-- ==== Sys2Proof/Certificates/Slice0/Obligations.lean ====
section
/-! DEFINITION. What is claimed of the machine: one proposition per obligation. Each docstring names the rules of the spec
that it formalises. -/

open Sys2Proof Sys2Proof.Machine

/-- R94: the results of ALU other than division, and that nothing else changes (R89 to R92).

R96: the W forms work on bits 31:0 and sign-extend the 32-bit result from bit 31. -/
def Obligations.IntegerArithmetic : Prop :=
  (∀ (g : Guard) (d a b : Reg) (s : State), s.guardOk g = true →
  let x := s.getX a
  let y := s.getX b
  let sh := y.toNat % 64
  GivesX (.add g d a b) d (BitVec.ofNat 64 (x.toNat + y.toNat)) s
  ∧ GivesX (.sub g d a b) d (BitVec.ofInt 64 (x.toInt - y.toInt)) s
  ∧ GivesX (.mul g d a b) d (BitVec.ofNat 64 (x.toNat * y.toNat)) s
  ∧ GivesX (.mulh g d a b) d (BitVec.ofInt 64 (x.toInt * y.toInt / 2 ^ 64)) s
  ∧ GivesX (.mulhu g d a b) d (BitVec.ofNat 64 (x.toNat * y.toNat / 2 ^ 64)) s
  ∧ GivesX (.and g d a b) d (x &&& y) s
  ∧ GivesX (.or g d a b) d (x ||| y) s
  ∧ GivesX (.xor g d a b) d (x ^^^ y) s
  ∧ GivesX (.shl g d a b) d (BitVec.ofNat 64 (x.toNat * 2 ^ sh)) s
  ∧ GivesX (.shr g d a b) d (BitVec.ofNat 64 (x.toNat / 2 ^ sh)) s
  ∧ GivesX (.sra g d a b) d (BitVec.ofInt 64 (x.toInt / 2 ^ sh)) s
  ∧ GivesX (.rot g d a b) d (BitVec.ofNat 64 (x.toNat / 2 ^ sh + x.toNat * 2 ^ (64 - sh))) s)
  ∧ (∀ (g : Guard) (d a b : Reg) (s : State), s.guardOk g = true →
  let x := (s.getX a).toNat % 2 ^ 32
  let y := (s.getX b).toNat % 2 ^ 32
  let sh := (s.getX b).toNat % 32
  let sx (n : Nat) : Word := BitVec.ofInt 64 (if n % 2 ^ 32 < 2 ^ 31 then (n % 2 ^ 32 : Nat) else (n % 2 ^ 32 : Nat) - 2 ^ 32)
  GivesX (.addw g d a b) d (sx (x + y)) s
  ∧ GivesX (.subw g d a b) d (sx (2 ^ 32 + x - y)) s
  ∧ GivesX (.mulw g d a b) d (sx (x * y)) s
  ∧ GivesX (.shlw g d a b) d (sx (x * 2 ^ sh)) s
  ∧ GivesX (.shrw g d a b) d (sx (x / 2 ^ sh)) s
  ∧ GivesX (.sraw g d a b) d (BitVec.ofInt 64 ((if x < 2 ^ 31 then (x : Int) else x - 2 ^ 32) / 2 ^ sh)) s)

/-- R94, R95: with R94's quotient and remainder, division by zero, the overflow of −2^63 by −1, and every other case truncated
towards zero with the remainder of the dividend's sign; of a shift or rotate amount only bits 5:0 count (R94's bits for the rotate,
R95's for the shifts), and amount 0 gives X[a]. -/
def Obligations.DivisionCorners : Prop := ∀ (g : Guard) (d a b : Reg) (s : State), s.guardOk g = true →
  let x := s.getX a
  let y := s.getX b
  GivesX (.div g d a b) d
    (if y.toNat = 0 then 0xFFFFFFFFFFFFFFFF else if x.toInt = -2 ^ 63 ∧ y.toInt = -1 then 0x8000000000000000
      else BitVec.ofInt 64 (x.toInt.tdiv y.toInt)) s
  ∧ GivesX (.divu g d a b) d (if y.toNat = 0 then 0xFFFFFFFFFFFFFFFF else BitVec.ofNat 64 (x.toNat / y.toNat)) s
  ∧ GivesX (.rem g d a b) d
    (if y.toNat = 0 then x else if x.toInt = -2 ^ 63 ∧ y.toInt = -1 then 0 else BitVec.ofInt 64 (x.toInt.tmod y.toInt)) s
  ∧ GivesX (.remu g d a b) d (if y.toNat = 0 then x else BitVec.ofNat 64 (x.toNat % y.toNat)) s
  ∧ GivesX (.shl g d a b) d (BitVec.ofNat 64 (x.toNat * 2 ^ (y.toNat % 64))) s
  ∧ GivesX (.shr g d a b) d (BitVec.ofNat 64 (x.toNat / 2 ^ (y.toNat % 64))) s
  ∧ GivesX (.sra g d a b) d (BitVec.ofInt 64 (x.toInt / 2 ^ (y.toNat % 64))) s
  ∧ (y.toNat % 64 = 0 → GivesX (.shl g d a b) d x s ∧ GivesX (.shr g d a b) d x s ∧ GivesX (.sra g d a b) d x s
      ∧ GivesX (.rot g d a b) d x s)

/-- R97: minimum, maximum, absolute value, counts, reversals and extensions, each told by what the result is.

R98 to R101: immediate arithmetic, shifts by a constant, LUI, LIX and scaled addition. -/
def Obligations.BitAndImmediateResults : Prop :=
  (∀ (g : Guard) (d a b : Reg) (s : State), s.guardOk g = true →
  let x := s.getX a
  let y := s.getX b
  GivesX (.min g d a b) d (if x.toInt ≤ y.toInt then x else y) s
  ∧ GivesX (.max g d a b) d (if x.toInt ≤ y.toInt then y else x) s
  ∧ GivesX (.minu g d a b) d (if x.toNat ≤ y.toNat then x else y) s
  ∧ GivesX (.maxu g d a b) d (if x.toNat ≤ y.toNat then y else x) s
  ∧ GivesX (.abs g d a) d (BitVec.ofNat 64 x.toInt.natAbs) s
  ∧ (∃ n, n ≤ 64 ∧ GivesX (.clz g d a) d (BitVec.ofNat 64 n) s ∧ (∀ i, i < n → x.getLsbD (63 - i) = false)
      ∧ (n < 64 → x.getLsbD (63 - n) = true))
  ∧ (∃ n, n ≤ 64 ∧ GivesX (.ctz g d a) d (BitVec.ofNat 64 n) s ∧ (∀ i, i < n → x.getLsbD i = false)
      ∧ (n < 64 → x.getLsbD n = true))
  ∧ GivesX (.popc g d a) d (BitVec.ofNat 64 ((List.range 64).countP (fun i => x.getLsbD i))) s
  ∧ (∃ w : Word, GivesX (.brev g d a) d w s ∧ ∀ i, i < 64 → w.getLsbD i = x.getLsbD (63 - i))
  ∧ (∃ w : Word, GivesX (.bswap g d a) d w s ∧ ∀ i, i < 8 → w.extractLsb' (8 * i) 8 = x.extractLsb' (8 * (7 - i)) 8)
  ∧ GivesX (.sextb g d a) d ((x.setWidth 8).signExtend 64) s
  ∧ GivesX (.sexth g d a) d ((x.setWidth 16).signExtend 64) s
  ∧ GivesX (.sextw g d a) d ((x.setWidth 32).signExtend 64) s
  ∧ GivesX (.zextb g d a) d (BitVec.ofNat 64 (x.toNat % 2 ^ 8)) s
  ∧ GivesX (.zexth g d a) d (BitVec.ofNat 64 (x.toNat % 2 ^ 16)) s
  ∧ GivesX (.zextw g d a) d (BitVec.ofNat 64 (x.toNat % 2 ^ 32)) s)
  ∧ (∀ (g : Guard) (d a b : Reg) (i : BitVec 10) (n : BitVec 6) (u : BitVec 16) (s : State), s.guardOk g = true →
  let x := s.getX a
  let y := s.getX b
  GivesX (.addi g d a i) d (BitVec.ofInt 64 (x.toInt + i.toInt)) s
  ∧ GivesX (.andi g d a i) d (x &&& BitVec.ofInt 64 i.toInt) s
  ∧ GivesX (.ori g d a i) d (x ||| BitVec.ofInt 64 i.toInt) s
  ∧ GivesX (.xori g d a i) d (x ^^^ BitVec.ofInt 64 i.toInt) s
  ∧ GivesX (.shli g d a n) d (BitVec.ofNat 64 (x.toNat * 2 ^ n.toNat)) s
  ∧ GivesX (.shri g d a n) d (BitVec.ofNat 64 (x.toNat / 2 ^ n.toNat)) s
  ∧ GivesX (.srai g d a n) d (BitVec.ofInt 64 (x.toInt / 2 ^ n.toNat)) s
  ∧ GivesX (.roti g d a n) d (BitVec.ofNat 64 (x.toNat / 2 ^ n.toNat + x.toNat * 2 ^ (64 - n.toNat))) s
  ∧ GivesX (.lui g d u) d (BitVec.ofInt 64 (u.toInt * 2 ^ 16)) s
  ∧ GivesX (.lix g d u) d (BitVec.ofNat 64 ((s.getX d).toNat * 2 ^ 16 + u.toNat)) s
  ∧ GivesX (.shadd1 g d a b) d (BitVec.ofNat 64 (x.toNat + y.toNat * 2)) s
  ∧ GivesX (.shadd2 g d a b) d (BitVec.ofNat 64 (x.toNat + y.toNat * 4)) s
  ∧ GivesX (.shadd3 g d a b) d (BitVec.ofNat 64 (x.toNat + y.toNat * 8)) s
  ∧ GivesX (.shadd4 g d a b) d (BitVec.ofNat 64 (x.toNat + y.toNat * 16)) s)

/-- R102, R103: the compares, with a register and with a sign-extended immediate.

R105: predicate logic, PGET and PSET; PSET writes p1 to p7 and nothing else. -/
def Obligations.ComparesAndPredicates : Prop :=
  (∀ (g : Guard) (p : PReg) (a b : Reg) (i : BitVec 10) (s : State), s.guardOk g = true →
  let x := s.getX a
  let y := s.getX b
  let z : Word := BitVec.ofInt 64 i.toInt
  GivesP (.ceq g p a b) p (decide (x.toNat = y.toNat)) s
  ∧ GivesP (.cne g p a b) p (decide (x.toNat ≠ y.toNat)) s
  ∧ GivesP (.clt g p a b) p (decide (x.toInt < y.toInt)) s
  ∧ GivesP (.cltu g p a b) p (decide (x.toNat < y.toNat)) s
  ∧ GivesP (.cle g p a b) p (decide (x.toInt ≤ y.toInt)) s
  ∧ GivesP (.cleu g p a b) p (decide (x.toNat ≤ y.toNat)) s
  ∧ GivesP (.ctst g p a b) p ((List.range 64).any (fun k => x.getLsbD k && y.getLsbD k)) s
  ∧ GivesP (.ceqi g p a i) p (decide (x.toInt = i.toInt)) s
  ∧ GivesP (.cnei g p a i) p (decide (x.toInt ≠ i.toInt)) s
  ∧ GivesP (.clti g p a i) p (decide (x.toInt < i.toInt)) s
  ∧ GivesP (.cltui g p a i) p (decide (x.toNat < z.toNat)) s
  ∧ GivesP (.clei g p a i) p (decide (x.toInt ≤ i.toInt)) s
  ∧ GivesP (.cleui g p a i) p (decide (x.toNat ≤ z.toNat)) s
  ∧ GivesP (.ctsti g p a i) p ((List.range 64).any (fun k => x.getLsbD k && z.getLsbD k)) s)
  ∧ (∀ (g : Guard) (p q r : PReg) (d a : Reg) (s : State), s.guardOk g = true →
  GivesP (.pand g p q r) p (s.getP q && s.getP r) s
  ∧ GivesP (.por g p q r) p (s.getP q || s.getP r) s
  ∧ GivesP (.pxor g p q r) p (s.getP q != s.getP r) s
  ∧ GivesP (.pandn g p q r) p (s.getP q && !s.getP r) s
  ∧ GivesP (.pnot g p q) p (!s.getP q) s
  ∧ GivesP (.pmov g p q) p (s.getP q) s
  ∧ (∃ w : Word, GivesX (.pget g d) d w s
      ∧ ∀ k : Nat, w.getLsbD k = (decide (k = 0) || (decide (k < 8) && s.getP (Fin.ofNat 8 k))))
  ∧ (∃ t, exec (.pset g a) s = .next t
      ∧ (∀ k : PReg, t.getP k = (decide (k = 0) || (s.getX a).getLsbD k.val))
      ∧ t.thr.pc = s.thr.pc + 4 ∧ { t.thr with p := s.thr.p, pc := s.thr.pc } = s.thr
      ∧ SameOthers s t ∧ SameOutside s t ∧ SameBytes s t))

***

#### [Exercise goal]
Only the number is wanted here. How many lines in the entries contain "that"?

#### [Answer to the exercise]
2